On 8/30/2013 2:00 PM, Nagaraju Mekala wrote:
I was working with X86 gcc-4.7.2 version. I found that gcc was not
able to vectorize small simple loops with negative offsets...
assume ntimes & LEN to be some constant. In my case they are 200000
int abc()
{
for (int nl = 0; nl < ntimes*3; nl++) {
for (int i = LEN - 1; i >= 0; i--) {
a[i] = b[i] + (float) 1.;
}
}}
if we modify the above code as below Gcc has vectorized them.
int abc()
{
for (int nl = 0; nl < ntimes*3; nl++) {
for (int i = 0; i <= LEN - 1; i++) {
a[i] = b[i] + (float) 1.;
}
}}
Can anyone explain why GCC is not able to vectorize is..
Thanks,
Nagaraju
I would call this negative stride. I don't see any offsets in your
example. If this is 32-bit mode, you must be specifying a -march or you
would not have vectorization even with the loop reversed (and you must
be specifying -std=c99 or a C++ mode).
This is well known. There are compilers e.g. Sun Studio which will
vectorize negative 1 stride, but without the peeling for alignment which
is desired for several common platforms (including the defaults for
x86_64 and older vector ones for 387).
I don't know how fundamental this is to gcc.

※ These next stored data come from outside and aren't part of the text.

/-- The expected tag of an ordered slot, held from the first run or CANCEL of a context (R159). -/
structure OrdState where
  ctx  : Nat := 0
  slot : Nat := 0
  next : Nat := 0
  deriving DecidableEq, Repr, Inhabited

/-! ## Pools -/

/-- The states of a pool slot (R110). -/
inductive SlotState where
  | free
  | held
  | given
  deriving DecidableEq, Repr, Inhabited

/-- A pool slot (R110). -/
structure PSlot where
  gen      : Nat := 0
  st       : SlotState := .free
  ownerCtx : Nat := 0
  ownerTag : BitVec 32 := 0
  n        : Nat := 0
  scale    : BitVec 8 := 0
  deriving DecidableEq, Repr, Inhabited

/-- A request on a wait list: who asked, and the id of the trigger entry there (R112, R113). -/
structure Req where
  tile : Nat := 0
  trig : Nat := 0
  slot : Nat := 0
  ctx  : Nat := 0
  itag : BitVec 32 := 0
  deriving DecidableEq, Repr, Inhabited

/-- A pool: slot size in bytes, slots, wait list (R106, R112). -/
structure Pool where
  size  : Nat := 64
  slots : List PSlot := []
  wait  : List Req := []
  deriving DecidableEq, Repr, Inhabited

/-- A ticket pool (R115): declared and free counts, held counts by context, wait list. -/
structure TicketPool where
  declared : Nat := 0
  free     : Nat := 0
  held     : List (Nat × Nat) := []
  wait     : List Req := []
  deriving DecidableEq, Repr, Inhabited

/-- What a pool operation does at the pool's tile (R122). -/
inductive PoolAct where
  | alloc
  | ticket
  | retn
  | give (count : Nat)
  | release
  | tst
  | tld
  | poolq
  | cancelReq
  deriving DecidableEq, Repr, Inhabited

/-- A pool operation on its way to, or waiting at, the pool's tile (R111). `emits`: it comes from a firing that emits
or faults afterwards; a RELEASE made by a cancel does not (R119). -/
structure PoolOp where
  act    : PoolAct := .poolq
  src    : Nat := 0
  slot   : Nat := 0
  ctx    : Nat := 0
  itag   : BitVec 32 := 0
  trig   : Nat := 0
  handle : BitVec 32 := 0
  offset : Nat := 0
  fmt    : Fmt := 0
  nt     : BitVec 2 := 0
  l      : Token := {}
  r      : Token := {}
  emits  : Bool := true
  deriving DecidableEq, Repr, Inhabited

/-- A grant on its way to the requesting tile (R124): the trigger entry, and the handle of an ALLOC or, for a TICKET,
the ticket pool's tile and index. -/
structure Grant where
  trig   : Nat := 0
  handle : Option (BitVec 32) := none
  tile   : Nat := 0
  tk     : Nat := 0
  ctx    : Nat := 0
  deriving DecidableEq, Repr, Inhabited

/-! ## The network -/

/-- Where a packet is (R329, R335, R337). Ports: 0 local, 1 north, 2 east, 3 south, 4 west. `source`: it waits outside a
router's local port, put there by a unit that is no tile; `fork`: a multicast copy at a router's port for an egress;
`door`: put in by a restore, it waits at its tile until the tile takes it (R322). -/
inductive Place where
  | outq (tile : Nat)
  | source (cluster : Nat)
  | router (cluster port : Nat)
  | fork (cluster port way : Nat)
  | link (tile port : Nat)
  | input (tile port : Nat)
  | door (tile : Nat)
  | unit
  deriving DecidableEq, Repr, Inhabited

/-- What a packet carries (R328): its token, a pool operation, or a grant. -/
inductive Cargo where
  | token
  | op (o : PoolOp)
  | grant (g : Grant)
  deriving DecidableEq, Repr, Inhabited

/-- A packet of the routed network: a token, a pool operation, a grant, or a multicast packet of group `mcast` (R335).
`vc`: 0 request, 1 response, 2 token, 3 config (R328). `sent`: the cycle its age counts from (R333); `since`: the cycle in
which it came to its place. `stalled`: refused admission and waiting (R90); `collided`: held after a Collision (R101). -/
structure Packet where
  tok    : Token
  edge   : Edge := {}
  dest   : Dest := .tile 0
  place  : Place := .unit
  vc     : Nat := 2
  mcast  : Option Nat := none
  cargo  : Cargo := .token
  sent   : Nat := 0
  since  : Nat := 0
  stalled : Bool := false
  collided : Bool := false
  deriving DecidableEq, Repr, Inhabited

/-- An output port of a tile or router (R333): the virtual channel it served last, and the cycle from which it is free. -/
structure OutPort where
  vc   : Nat := 2
  free : Nat := 0
  deriving DecidableEq, Repr, Inhabited

/-! ## Translation -/

/-- The leaf a translation entry holds (R206, R208). `shift` is log2 of the page size. -/
structure TEntry where
  asid  : Nat := 0
  vpage : Nat := 0
  shift : Nat := 16
  pa    : Nat := 0
  priv  : Bool := false
  typed : Bool := false
  x     : Bool := false
  w     : Bool := false
  r     : Bool := false
  deriving DecidableEq, Repr, Inhabited

/-- The kinds of an access for its rights and for R211's record. -/
inductive AccKind where
  | read
  | write
  | readWrite
  | fetch
  deriving DecidableEq, Repr, Inhabited

/-- Why a stream stands still (R208, R211, R219): a walk, a fault record awaiting a store, RESUME (an AGN), or a version
(a replay unit). -/
inductive Stall where
  | none
  | walk
  | record (block : Nat)
  | resume
  | version
  deriving DecidableEq, Repr, Inhabited

/-- A miss on a domain's walk wait list, with the cycle it joined in, and the walk it becomes (R209, R210). -/
structure Walk where
  who   : StreamId := .tilePort 0
  asid  : Nat := 0
  tenant : Nat := 0
  va    : Nat := 0
  kind  : AccKind := .read
  level : Nat := 3
  table : Nat := 0
  at_   : Nat := 0
  deriving DecidableEq, Repr, Inhabited

/-! ## Memory -/

/-- The metadata of a 64-byte block (R214, R216, R218, R342): version, poison mark, retained versions with
the key of each, and the key it was last written under (none: never written). -/
structure BlockMeta where
  version  : BitVec 16 := 0
  poison   : Bool := false
  retained : List (BitVec 16 × Option Nat × List Byte) := []
  key      : Option Nat := none
  deriving DecidableEq, Repr, Inhabited

/-- Version modes at a home (R217). -/
inductive VMode where
  | any
  | eq (n : BitVec 16)
  | ge (n : BitVec 16)
  | next
  | exp (n : BitVec 16)
  deriving DecidableEq, Repr, Inhabited

/-- The operations of ATOM and the control-core atomics (R32, R226, R283). -/
inductive AtomOp where
  | add
  | min
  | max
  | xchg
  | and
  | or
  | cas
  deriving DecidableEq, Repr, Inhabited

/-- What one access does at the home of its block (R217, R226): offsets within the block, and values. A `probe` is the
wait of VWAIT, which reads no data (R228). -/
inductive AccessOp where
  | load
  | probe
  | store (bytes : List (Nat × Byte))
  | atom (op : AtomOp) (signed : Bool) (items : List (Nat × Word × Word))
  | reclaim (n : BitVec 16)
  deriving DecidableEq, Repr, Inhabited

/-- An access at a home. `width`: element width of an atomic, in bytes; `key`: the key slot's key of the accessing
tenant; `tenant` is charged `moved` bytes (R344) and checked at bank ports (R339). -/
structure Access where
  block  : Nat := 0
  op     : AccessOp := .load
  mode   : VMode := .any
  ret    : Bool := false
  width  : Nat := 4
  key    : Nat := 0
  tenant : Nat := 0
  moved  : Nat := 64
  deriving DecidableEq, Repr, Inhabited

/-- What completes when an access that waited at its home is performed (R219): a group of a tile port, a task's
instruction, an AGN's index list, or a replay's load of a virtual block. -/
inductive Waiter where
  | group (tile seq k : Nat)
  | task (cluster task : Nat)
  | agn (cluster agn : Nat)
  | replay (tile vblock : Nat)
  deriving DecidableEq, Repr, Inhabited

/-- A version wait or, with `entry`, a RET store waiting for a version-buffer entry, in join order (R218, R219). `asid`: the
ASID it was translated under (R213); `input`: the input port of its home that it came by; `born`: the cycle in which it was
issued, or its command accepted (R325). -/
structure HomeWait where
  who   : Waiter := .task 0 0
  acc   : Access := {}
  ctx   : Nat := 0
  entry : Bool := false
  asid  : Option Nat := none
  input : Nat := 0
  born  : Nat := 0
  deriving DecidableEq, Repr, Inhabited

/-- The states of a memory group (R226). -/
inductive GroupState where
  | todo
  | issued
  | waiting
  | done
  | failed (cause sub : Nat)
  deriving DecidableEq, Repr, Inhabited

/-- A group of a memory pairing: element indexes, their addresses, its home block and the cycle once issued, the access,
and what it read or created. -/
structure Group where
  elems : List (Nat × Nat) := []
  block : Nat := 0
  issuedAt : Nat := 0
  st    : GroupState := .todo
  acc   : Access := {}
  ver   : BitVec 16 := 0
  vals  : List (Nat × Word) := []
  count : Nat := 0
  deriving DecidableEq, Repr, Inhabited

/-- The memory instruction an access belongs to (R225, R283); `range`: one that reads or stores a byte range on the way to
its effect. -/
inductive MemKind where
  | ld
  | st
  | atom
  | cas
  | reclaim
  | fence
  | vwait
  | ldb
  | stb
  | range
  deriving DecidableEq, Repr, Inhabited

/-- A memory pairing in flight at a tile port (R226, R230), with the Rt that it used. `seq` is its issue order, `born` the
cycle it was placed there in. -/
structure MemPairing where
  seq    : Nat := 0
  born   : Nat := 0
  kind   : MemKind := .ld
  slot   : Nat := 0
  ctx    : Nat := 0
  fmt    : Fmt := 0
  scope  : Nat := 0
  acq    : Bool := false
  rel    : Bool := false
  l      : Token := {}
  r      : Option Token := none
  groups : List Group := []
  deriving DecidableEq, Repr, Inhabited

/-! ## Tiles -/

/-- The states of a tile (R70); FUSED is read from the fuse map. -/
inductive TileStatus where
  | free
  | reserved
  | resident
  deriving DecidableEq, Repr, Inhabited

/-- A pool word of a tile block (R45). -/
structure PoolDecl where
  size  : Nat := 64
  count : Nat := 1
  deriving DecidableEq, Repr, Inhabited

/-- The contents of a tile block (R44, R45). -/
structure Block where
  slots   : List Word := []
  consts  : List Word := []
  fans    : List (List (BitVec 18)) := []
  masks   : List (BitVec 32) := []
  pools   : List PoolDecl := []
  tickets : List Nat := []
  recipes : List (List Word) := []
  caps    : Nat := 0
  crc     : Nat := 0
  patid   : Nat := 0
  indeg   : Nat := 0
  flags   : Nat := 0
  deriving DecidableEq, Repr, Inhabited

/-- A tile's part in a context's bell (R319): the edges whose bells have arrived, and whether it has saved. -/
structure TileBell where
  ctx   : Nat := 0
  edges : List Edge := []
  due   : Bool := false
  saved : Bool := false
  ended : List Edge := []
  deriving DecidableEq, Repr, Inhabited

/-- A pairing accepted by a converter node (R163): its number, opcode, fields and operand run. -/
structure ConvCmd where
  id   : Nat := 0
  op   : Nat := 0
  w    : EWord := {}
  slot : Nat := 0
  ctx  : Nat := 0
  l    : Token := {}
  born : Nat := 0
  deriving DecidableEq, Repr, Inhabited

/-- A re-block buffer (R168): tags covered, covered by a CANCEL, and present, elements by position. `typed`: a run has set
FMT and SCALE; `inputs`: the ids of the accepted pairings that it holds elements or absences of (R163). -/
structure ReBuf where
  ctx     : Nat := 0
  slot    : Nat := 0
  base    : Nat := 0
  fmt     : Fmt := 0
  scale   : BitVec 8 := 0
  typed   : Bool := false
  covered : BitVec 32 := 0
  cancels : BitVec 32 := 0
  present : BitVec 32 := 0
  data    : List (Nat × Word) := []
  inputs  : List Nat := []
  deriving DecidableEq, Repr, Inhabited

/-- The counters of a tile that STATQ reads (R88, R118); ME_USED is derived. -/
structure TileCounters where
  mePeak  : BitVec 32 := 0
  meDrop  : BitVec 32 := 0
  meStall : BitVec 32 := 0
  alGrant : BitVec 32 := 0
  alWait  : BitVec 32 := 0
  alOver  : BitVec 32 := 0
  deriving DecidableEq, Repr, Inhabited

/-- A tile (R9, R70, R87, R106, R111, R208, R319). `owner`: the tenant whose contents its stores last held (R301, R340);
`opAt`: the cycle from which it may serve a pool operation (R111, R124);
`stopped`: the pairing, by its `seq`, at which a stalled port stands (R208); `rsince`: the cycle in which a replay's value
that waits for room came (R90). -/
structure Tile where
  status   : TileStatus := .free
  owner    : Option Nat := none
  block    : Option Block := none
  nextId   : Nat := 0
  entries  : List Entry := []
  pairings : List Pairing := []
  drops    : List DropRec := []
  replayQ  : List Nat := []
  accs     : List AccReg := []
  ords     : List OrdState := []
  pools    : List Pool := []
  tickets  : List TicketPool := []
  store    : List Host.Cell := []
  opAt     : Nat := 0
  port     : List MemPairing := []
  portSeq  : Nat := 0
  stopped  : Nat := 0
  entry    : Option TEntry := none
  stall    : Stall := .none
  rentry   : Option TEntry := none
  rstall   : Stall := .none
  rval     : List (Nat × Nat × List Byte) := []
  rfail    : Option (Nat × Nat) := none
  rrun     : Option Token := none
  rsince   : Nat := 0
  rcur     : Option Nat := none
  recalls  : List (Pairing × List Nat) := []
  convQ    : List ConvCmd := []
  rebufs   : List ReBuf := []
  bells    : List TileBell := []
  lastRound : Nat := 0
  counters : TileCounters := {}
  deriving DecidableEq, Repr, Inhabited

For targets with gather
instructions (not supported by gcc-4.7) those can be used to vectorize
without reversing the loop (not necessarily with full efficiency).
Your example also brings up the question of whether you expect the
compiler to eliminate duplicated code automatically (the compiler may
see that your outer loop can be collapsed to a single iteration).
--
Tim Prince